EFS-OpenSource / calibration-framework

The net:cal calibration framework is a Python 3 library for measuring and mitigating miscalibration of uncertainty estimates, e.g., by a neural network.
https://efs-opensource.github.io/calibration-framework/
Apache License 2.0
344 stars 42 forks source link

Is it accuracy - or is it the relative frequency of positive examples in the bin? #27

Closed denbonte closed 2 years ago

denbonte commented 2 years ago

Dear Fabian,

Thank you for the time you put into this repo and for open sourcing your code!

I have never used netcal before, and so I found myself comparing it to other libraries/pieces of code that do similar things.
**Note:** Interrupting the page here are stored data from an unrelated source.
/-- bar in one thread (R230): arrive 1, wait 2, sync 3. -/
def State.bar1 (s : State) (i : Ins) (g w t : Nat) : State :=
  let id := i.mb 0 4
  let mode := i.mb 4 2
  let b := FMap.get Bar.zero (s.grp g).bars id
  if mode = 2 then s.modT g w t (fun x => x.block (.bar id b.phase) i.words)
  else if (s.grp g).bankBusy (tid w t) then s.modT g w t (fun x => x.stall .fence)
  else
    let s := s.stored g w t
    if NSet.has b.arrived (tid w t) then s.modT g w t (fun x => x.block (.barAgain id (decide (mode = 3))) i.words)
    else
      let s := s.modT g w t (fun x => if mode = 3 then x.block (.bar id b.phase) i.words else x.advance i.words)
      s.modG g (fun x =>
        { x with bars := FMap.set Bar.zero x.bars id ⟨b.phase, NSet.add b.arrived (tid w t)⟩ }.completeBars)
/-- bar. -/
def State.doBar (s : State) (i : Ins) : State := s.control i false noChk (fun s g w t => s.bar1 i g w t)

/-- The offset of an xbar object that traps 0x09 (R231). -/
def Group.xbBad (g : Group) (off : Nat) : Bool := off % 16 != 0 || decide (g.scrSize < off + 16)

/-- What holds an access of an xbar object back: a pending acquire of the thread, its own scratch access to the object that
is not performed yet, a spilled unit, a sector to fill (R242, R341, R203, R188). The range scoreboard stalls no xbar
(R191). -/
def State.xbHold (s : State) (g w t off : Nat) : Option StallWhy :=
  let x := s.grp g
  let wp := x.wrp w
  if wp.acqBusy t || x.bankHit (tid w t) off 16 then some .fence
  else if x.unitSpilled off 16 && !wp.slow then some .spilled
  else (x.spanNeed off 16).map (fun ms => .spanFill ms.1 ms.2)

/-- xbar.init (R231). -/
def State.doXbarInit (s : State) (i : Ins) : State :=
  s.once i false (fun s g w t _ =>
    let th := s.thr g w t
    let off := (th.reg i.a).v.toNat
    let n := if i.imm then i.immZ else (th.reg i.b).v.toNat
    let x := s.grp g
    if x.xbBad off || n = 0 || x.xbWaiters off ≠ 0 || x.xbNamed off then .trap 0x09 (BitVec.ofNat 64 off)
    else match s.xbHold g w t off with
    | some y => .stall y
    | none => .done (s.modG g (fun x => x.xbInit off n)))
/-- xbar.inval (R231). -/
def State.doXbarInval (s : State) (i : Ins) : State :=
  s.once i false (fun s g w t _ =>
    let off := ((s.thr g w t).reg i.a).v.toNat
    let x := s.grp g
    if x.xbBad off || (x.xbValid off && (x.xbWaiters off != 0 || x.xbNamed off)) then .trap 0x09 (BitVec.ofNat 64 off)
    else match s.xbHold g w t off with
    | some y => .stall y
    | none => .done (s.modG g (fun x => x.xbInval off)))

/-- The check of xbar.arrive and xbar.wait (R231). -/
def chkXbar (i : Ins) (s : State) (g w t : Nat) : Cause :=
  let a := (s.thr g w t).reg i.a
  let x := s.grp g
  if x.xbBad a.v.toNat || !x.xbValid a.v.toNat then some (0x09, a.v.setWidth 64) else none
/-- xbar.arrive (R231): a synchronising access of the object, then the credit. (DEDUCED, log 21). -/
def State.doXbarArrive (s : State) (i : Ins) : State :=
  (s.inTurn i (chkXbar i) (fun s g w t =>
    let th := s.thr g w t
    let off := (th.reg i.a).v.toNat
    let n := if i.imm then i.immZ else (th.reg i.b).v.toNat
    match (if (s.grp g).bankBusy (tid w t) then some .fence else s.xbHold g w t off) with
    | some y => (s, .stall y)
    | none =>
      (s.modG g (fun x => ((x.tsAccess (tid w t) off 16 true true .sync).xbArrived off (tid w t)).xbCredit off n),
        .ok Eff.none))).slowDone
/-- xbar.wait (R231): the thread waits for the phase current now. -/
def State.doXbarWait (s : State) (i : Ins) : State :=
  (s.control i false (chkXbar i) (fun s g w t =>
    let off := ((s.thr g w t).reg i.a).v.toNat
    match s.xbHold g w t off with
    | some y => s.modT g w t (fun x => x.stall y)
    | none =>
      let ph := (s.grp g).rd (off + 8) 4 % 2
      let s := s.modT g w t (fun x => x.block (.xbar off ph) i.words)
      s.modG g (fun x => x.wr (off + 12) 4 (x.xbWaiters off) false))).slowDone

/-- Whether the phase that a blocked thread waits for has completed. -/
def Group.waitOver (g : Group) (t : Thread) : Bool :=
  match t.sched with
  | .blocked (.bar id ph) => decide (ph < (FMap.get Bar.zero g.bars id).phase)
  | .blocked (.xbar _ ph) => ph == 2
  | _ => false

/-- A thread whose wait is over goes on, with an acquire at .wg (R230, R231). -/
def Group.barWake1 (g : Group) (u : Nat) : Group :=
  let t := g.byTid u
  if !g.waitOver t then g
  else
    let g := match t.sched with
      | .blocked (.xbar off _) => (g.tsAccess u off 16 true false .acq).xbAcquire off u
      | _ => g
    (g.modTid u (fun t => { t with sched := .ready, pc := t.npc, tix := t.ntix })).tsFence u

/-- BARRIER_WAKE: every thread of a workgroup whose barrier wait is over becomes Ready (R230, R231). -/
def execBarrierWake (g : Nat) (s : State) : Host.Outcome State Fault Refusal :=
  .next (s.modG g (fun x => x.liveIds.foldl Group.barWake1 x))

/-! ## The instructions -/

/-- lds (R225). -/
def execLds (f : Fields) (s : State) : Host.Outcome State Fault Refusal :=
  .next (s.doLoad (nat .lds f) (Ins.formV (nat .lds f)) (Ins.sg (nat .lds f)))
/-- lds in Prerin code (R225, R85). -/
def execLdsPrerin (p : PFields) (s : State) : Host.Outcome State Fault Refusal :=
  .next (s.doLoad (pri .lds p) (Ins.formV (pri .lds p)) (Ins.sg (pri .lds p)))
/-- sts (R225). -/
def execSts (f : Fields) (s : State) : Host.Outcome State Fault Refusal :=
  .next (s.doStore (nat .sts f) (Ins.formV (nat .sts f)))
/-- sts in Prerin code (R225, R85). -/
def execStsPrerin (p : PFields) (s : State) : Host.Outcome State Fault Refusal :=
  .next (s.doStore (pri .sts p) (Ins.formV (pri .sts p)))
/-- ldsa (R225). -/
def execLdsa (f : Fields) (s : State) : Host.Outcome State Fault Refusal :=
  .next (s.doLoad (nat .ldsa f) (Ins.formN (nat .ldsa f)) false)
/-- ldsa in Prerin code (R225, R85). -/
def execLdsaPrerin (p : PFields) (s : State) : Host.Outcome State Fault Refusal :=
  .next (s.doLoad (pri .ldsa p) (Ins.formN (pri .ldsa p)) false)
/-- stsr (R225). -/
def execStsr (f : Fields) (s : State) : Host.Outcome State Fault Refusal :=
  .next (s.doStore (nat .stsr f) (Ins.formN (nat .stsr f)))
/-- stsr in Prerin code (R225, R85). -/
def execStsrPrerin (p : PFields) (s : State) : Host.Outcome State Fault Refusal :=
  .next (s.doStore (pri .stsr p) (Ins.formN (pri .stsr p)))
/-- atms (R227). -/
def execAtms (f : Fields) (s : State) : Host.Outcome State Fault Refusal :=
  .next (s.doAtms (nat .atms f))
/-- atms in Prerin code (R227, R85). -/
def execAtmsPrerin (p : PFields) (s : State) : Host.Outcome State Fault Refusal :=
  .next (s.doAtms (pri .atms p))
/-- ldw (R228). -/
def execLdw (f : Fields) (s : State) : Host.Outcome State Fault Refusal :=
  .next (s.doLdw (nat .ldw f))
/-- ldw in Prerin code (R228, R85). -/
def execLdwPrerin (p : PFields) (s : State) : Host.Outcome State Fault Refusal :=
  .next (s.doLdw (pri .ldw p))
/-- fence (R229). -/
def execFence (f : Fields) (s : State) : Host.Outcome State Fault Refusal :=
  .next (s.doFence (nat .fence f))
/-- fence in Prerin code (R229, R85). -/
def execFencePrerin (p : PFields) (s : State) : Host.Outcome State Fault Refusal :=
  .next (s.doFence (pri .fence p))
/-- bar (R230). -/
def execBar (f : Fields) (s : State) : Host.Outcome State Fault Refusal :=
  .next (s.doBar (nat .bar f))
/-- bar in Prerin code (R230, R85). -/
def execBarPrerin (p : PFields) (s : State) : Host.Outcome State Fault Refusal :=
  .next (s.doBar (pri .bar p))
/-- xbarInit (R231). -/
def execXbarInit (f : Fields) (s : State) : Host.Outcome State Fault Refusal :=
  .next (s.doXbarInit (nat .xbarInit f))
/-- xbarInit in Prerin code (R231, R85). -/
def execXbarInitPrerin (p : PFields) (s : State) : Host.Outcome State Fault Refusal :=
  .next (s.doXbarInit (pri .xbarInit p))
/-- xbarArrive (R231). -/
def execXbarArrive (f : Fields) (s : State) : Host.Outcome State Fault Refusal :=
  .next (s.doXbarArrive (nat .xbarArrive f))
/-- xbarArrive in Prerin code (R231, R85). -/
def execXbarArrivePrerin (p : PFields) (s : State) : Host.Outcome State Fault Refusal :=
  .next (s.doXbarArrive (pri .xbarArrive p))
/-- xbarWait (R231). -/
def execXbarWait (f : Fields) (s : State) : Host.Outcome State Fault Refusal :=
  .next (s.doXbarWait (nat .xbarWait f))
/-- xbarWait in Prerin code (R231, R85). -/
def execXbarWaitPrerin (p : PFields) (s : State) : Host.Outcome State Fault Refusal :=
  .next (s.doXbarWait (pri .xbarWait p))
/-- xbarInval (R231). -/
def execXbarInval (f : Fields) (s : State) : Host.Outcome State Fault Refusal :=
  .next (s.doXbarInval (nat .xbarInval f))
/-- xbarInval in Prerin code (R231, R85). -/
def execXbarInvalPrerin (p : PFields) (s : State) : Host.Outcome State Fault Refusal :=
  .next (s.doXbarInval (pri .xbarInval p))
Concerning the visualisation function(s), specifically netcal.presentation.ReliabilityDiagram, I was wondering: is the quantity you plot on the y axis really the accuracy, or is it the relative frequency of positive examples in each bin (as, from my understanding, it should be in calibration curves)?

Checking the code here, in particular this snippet:

for batch_X, batch_matched, batch_hist, batch_median in zip(X, matched, histograms, median_confidence):
            acc_hist, conf_hist, _, num_samples_hist = batch_hist
            empty_bins, = np.nonzero(num_samples_hist == 0)

            # calculate overall mean accuracy and confidence
            mean_acc.append(np.mean(batch_matched))
            mean_conf.append(np.mean(batch_X))

assuming batch_matched stores the ground truth labels for each batch, I am pretty confident that should not be named "accuracy" (still - I confess I have not spent a lot of time trying to understanding perfectly what the various function should return).

I have also tried to compare the results from netcal with scikit-learn calibration_curve function - whose documentation state returns "the proportion of samples whose class is the positive class, in each bin (fraction of positives)", and the results look very similar, if not identical, to what I get with netcal.

It would be amazing if you could clarify this!

Cheers, Dennis.

fabiankueppers commented 2 years ago

Hi Dennis, sorry for the late response. Yes, you're right, the reliability diagram visualizes the fraction of positive samples within each bin.

Best, Fabian